Stored data

▬▬▬▬▬▬

-- ==== Sys2Proof/Machine/State.lean ====
section
/-! DEFINITION. The state of the W48: every piece of state the spec gives the part, as plain data, and the state after reset.
Values with a stated range are natural numbers (R1); ticks are 32-bit words (R2); an undefined entry of a table is `none` (R3). -/

namespace Sys2Proof.Machine

/-! ### Time -/

/-- A timer in progress: the tick at which it started and its length in milliseconds (R2). -/
structure Timer where
  start : Tick
  len : Nat
  deriving DecidableEq, Repr

/-! ### Sensors and sensor lines (chapters 1, 2 and 3) -/

/-- A photosensor's kind (R5). -/
inductive SensorKind where
  | ceiling | window
  deriving DecidableEq, Repr

/-- A sensor's health state (R31). -/
inductive Health where
  | disabled | absent | ok | suspect | failed
  deriving DecidableEq, Repr

/-- One entry of a contribution list (R40). -/
structure Contrib where
  zone : Nat
  gain : Nat
  deriving DecidableEq, Repr

/-- A defined sensor entry: static fields (R5), runtime fields (R31, R30) and estimation fields (R40, R45, R47, R49). -/
structure Sensor where
  kind : SensorKind
  line : Nat
  address : Nat
  enabled : Bool
  scale : Nat
  fallCoeff : Nat
  riseCoeff : Nat
  health : Health
  missCount : Nat
  recoverCount : Nat
  lastCount : Nat
  lastRange : Nat
  overrange : Bool
  lux : Nat
  timestamp : Tick
  darkOffset : Nat
  contrib : List Contrib
  daylight : Nat
  daylightF : Nat
  primed : Bool
  deriving DecidableEq, Repr

/-- A sensor line's speed (R22). -/
inductive Speed where
  | khz100 | khz400
  deriving DecidableEq, Repr

/-- The state of a line's scanner (R23). -/
inductive ScanState where
  | stopped | waiting | scanning | paused
  deriving DecidableEq, Repr

/-- The sensor transaction in progress on a line: the sensor, the address byte sent (R204), the speed and tick it began with
(R22, R28), and whether its outcome is to be discarded (R29). -/
structure SensorTxn where
  sensor : Nat
  sent : Byte
  speed : Speed
  start : Tick
  discard : Bool
  deriving DecidableEq, Repr

/-- A sensor line: parameters (R22), scanner (R23), interval timer (R24), transaction (R28) and the cycle report so far
(R27, pairs of sensor and E). -/
structure SensorLine where
  speed : Speed
  pollInterval : Nat
  missLimit : Nat
  scan : ScanState
  cycleOpen : Bool
  lastVisited : Option Nat
  startPending : Bool
  cycleStart : Option Tick
  lastCompletion : Option Tick
  interval : Option Timer
  txn : Option SensorTxn
  report : List (Nat × Nat)
  deriving DecidableEq, Repr

/-! ### Zones (chapters 1, 3, 4, 8 and 9) -/

/-- A zone's band (R9). -/
inductive Band where
  | a | b | c
  deriving DecidableEq, Repr

/-- A zone's line group on each gear line (R9). -/
structure LineGroups where
  g0 : Option Nat
  g1 : Option Nat
  g2 : Option Nat
  g3 : Option Nat
  deriving DecidableEq, Repr

/-- A zone's state (R62, R63). -/
inductive ZoneState where
  | disabled | tracking | fallback | hold | override | calibrating
  deriving DecidableEq, Repr

/-- A zone's occupancy (R165). -/
inductive Occupancy where
  | occupied | vacancyPending | vacant
  deriving DecidableEq, Repr

/-- The source of a FALLBACK evaluation (R62, R80). -/
inductive FallbackSource where
  | none | windowRatio | profile | fixed
  deriving DecidableEq, Repr

/-- Why a zone is in FALLBACK (R62, R66). -/
inductive FallbackReason where
  | noSensor | sensorFailed | noGain
  deriving DecidableEq, Repr

/-- The static fields of a zone entry (R9). -/
structure ZoneDef where
  segment : Nat
  band : Band
  controlSensor : Option Nat
  groups : LineGroups
  defaultCurve : Nat
  lmin : Nat
  fallbackLevel : Nat
  profile : Nat
  occInput : Option Nat
  upRate : Nat
  downRate : Nat
  deadband : Nat
  offDelay : Nat
  onMargin : Nat
  enabled : Bool
  deriving DecidableEq, Repr

/-- What the DEU keeps for a zone (chapter 3): the window ratio, the learn count, the profile accumulator and the bins. -/
structure Learned where
  rho : Nat
  learnCount : Nat
  accSum : Nat
  accCount : Nat
  bins : List (Option Nat)
  deriving DecidableEq, Repr

/-- What the CTU keeps for a zone besides its counters (R168): four remainders and the override mark. -/
structure Remainders where
  electric : Nat
  saved : Nat
  daylit : Nat
  override : Nat
  mark : Option Tick
  deriving DecidableEq, Repr

/-- A defined zone: static fields, the ZCU's runtime fields (R62), the CSU's (R165), the DEU's and the CTU's. -/
structure Zone where
  cfg : ZoneDef
  state : ZoneState
  holdShade : Bool
  holdCal : Bool
  level : Nat
  target : Nat
  setpoint : Nat
  occupancy : Occupancy
  vacancy : Option Timer
  fallbackSource : FallbackSource
  fallbackReason : FallbackReason
  underlit : Bool
  daylitOff : Bool
  outputLost : Bool
  belowMinSince : Option Tick
  overrideLevel : Nat
  overrideExpiry : Option Tick
  overrideActive : Bool
  lastEval : Option Tick
  learned : Learned
  rem : Remainders
  deriving DecidableEq, Repr

/-! ### Segments and shade groups (chapters 1 and 7) -/

/-- The progress of a shade group's travel (R137). -/
inductive ShadeState where
  | idle | moving | settling | faulted
  deriving DecidableEq, Repr

/-- The glare logic's phase (R137). -/
inductive GlarePhase where
  | clear | glarePending | glared | releasePending
  deriving DecidableEq, Repr

/-- The static fields of a segment entry (R14). -/
structure SegmentDef where
  windowSensor : Option Nat
  glareThreshold : Nat
  releaseThreshold : Nat
  glareDelay : Nat
  releaseDelay : Nat
  glarePosition : Nat
  openPosition : Nat
  settle : Nat
  travelTimeout : Nat
  retryLimit : Nat
  deriving DecidableEq, Repr

/-- A segment and its shade group (R14, R137). `glareLen` is the delay in seconds that the running glare or release
timer runs toward (R147). -/
structure Segment where
  cfg : SegmentDef
  manual : Bool
  manualExpiry : Option Tick
  state : ShadeState
  target : Option Nat
  phase : GlarePhase
  glareStart : Option Tick
  glareLen : Nat
  travelTimeoutInForce : Nat
  settleInForce : Nat
  retryLimitInForce : Nat
  travel : Option Timer
  query : Option Timer
  settle : Option Timer
  deriving DecidableEq, Repr

/-! ### Gear and gear lines (chapters 1 and 6) -/

/-- A gear's kind, with the zone of a DRIVER or the segment of a SHADE (R16). -/
inductive GearRole where
  | driver (zone : Nat)
  | shade (segment : Nat)
  deriving DecidableEq, Repr

/-- Whether a gear is answering (R117). -/
inductive GearState where
  | unknown | present | silent
  deriving DecidableEq, Repr

/-- A gear's dirty field (R117). -/
inductive Dirty where
  | clear | value | setup
  deriving DecidableEq, Repr

/-- The static fields of a gear entry (R16). -/
structure GearDef where
  line : Nat
  address : Nat
  role : GearRole
  curve : Nat
  trim : Nat
  minValue : Nat
  lossLevel : Nat
  deriving DecidableEq, Repr

/-- A defined gear: static fields, the GLC's runtime fields (R117) and the SCU's (R138). `unreported` marks a SHADE that has
joined a MOVING group and has reported no position since (R17, R145; log 48). -/
structure Gear where
  cfg : GearDef
  state : GearState
  lampFail : Bool
  expected : Option Nat
  confirmed : Option Nat
  dirty : Dirty
  trimPending : Bool
  position : Option Nat
  atLimit : Bool
  unreported : Bool
  unchanged : Nat
  retriesUsed : Nat
  shadeFaulted : Bool
  deriving DecidableEq, Repr

/-- A gear line's state (R112). -/
inductive LineState where
  | off | starting | up | down | held
  deriving DecidableEq, Repr

/-- Where a transmit-queue entry is addressed (R125). -/
inductive Target where
  | gear (index : Nat)
  | group (g : Nat)
  deriving DecidableEq, Repr

/-- The commands of a gear line (R122). -/
inductive GearCmd where
  | setValue | queryValue | queryStatus | setLossLevel | setGroup | shadeGoto | shadeStop | shadeQuery
  deriving DecidableEq, Repr

/-- The origin of a transmit-queue entry (R125). -/
inductive Origin where
  | zone | audit | shade | setup
  deriving DecidableEq, Repr

/-- An entry of a transmit queue (R125). `group` is the second value of a setup entry (R127). An entry is in flight from its
first frame until it leaves (R121; log 11); `attempting` says that its frame is on the line or its reply window open. `orphan`
marks an entry in flight whose gear was deleted or changed identity: its answer is discarded and it leaves without retry (R17,
R18). -/
structure Entry where
  target : Target
  cmd : GearCmd
  value : Nat
  group : Option Nat
  origin : Origin
  attempts : Nat
  inFlight : Bool
  attempting : Bool
  orphan : Bool
  deriving DecidableEq, Repr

▬▬▬▬▬▬

• _WHAT THE TASK REQUIRES_: Only the lines from the first line of the records through the line containing "state after reset." should be repeated, exactly as they appear.

• _TASK RESPONSE_:
-- ==== Sys2Proof/Machine/State.lean ====
section
/-! DEFINITION. The state of the W48: every piece of state the spec gives the part, as plain data, and the state after reset.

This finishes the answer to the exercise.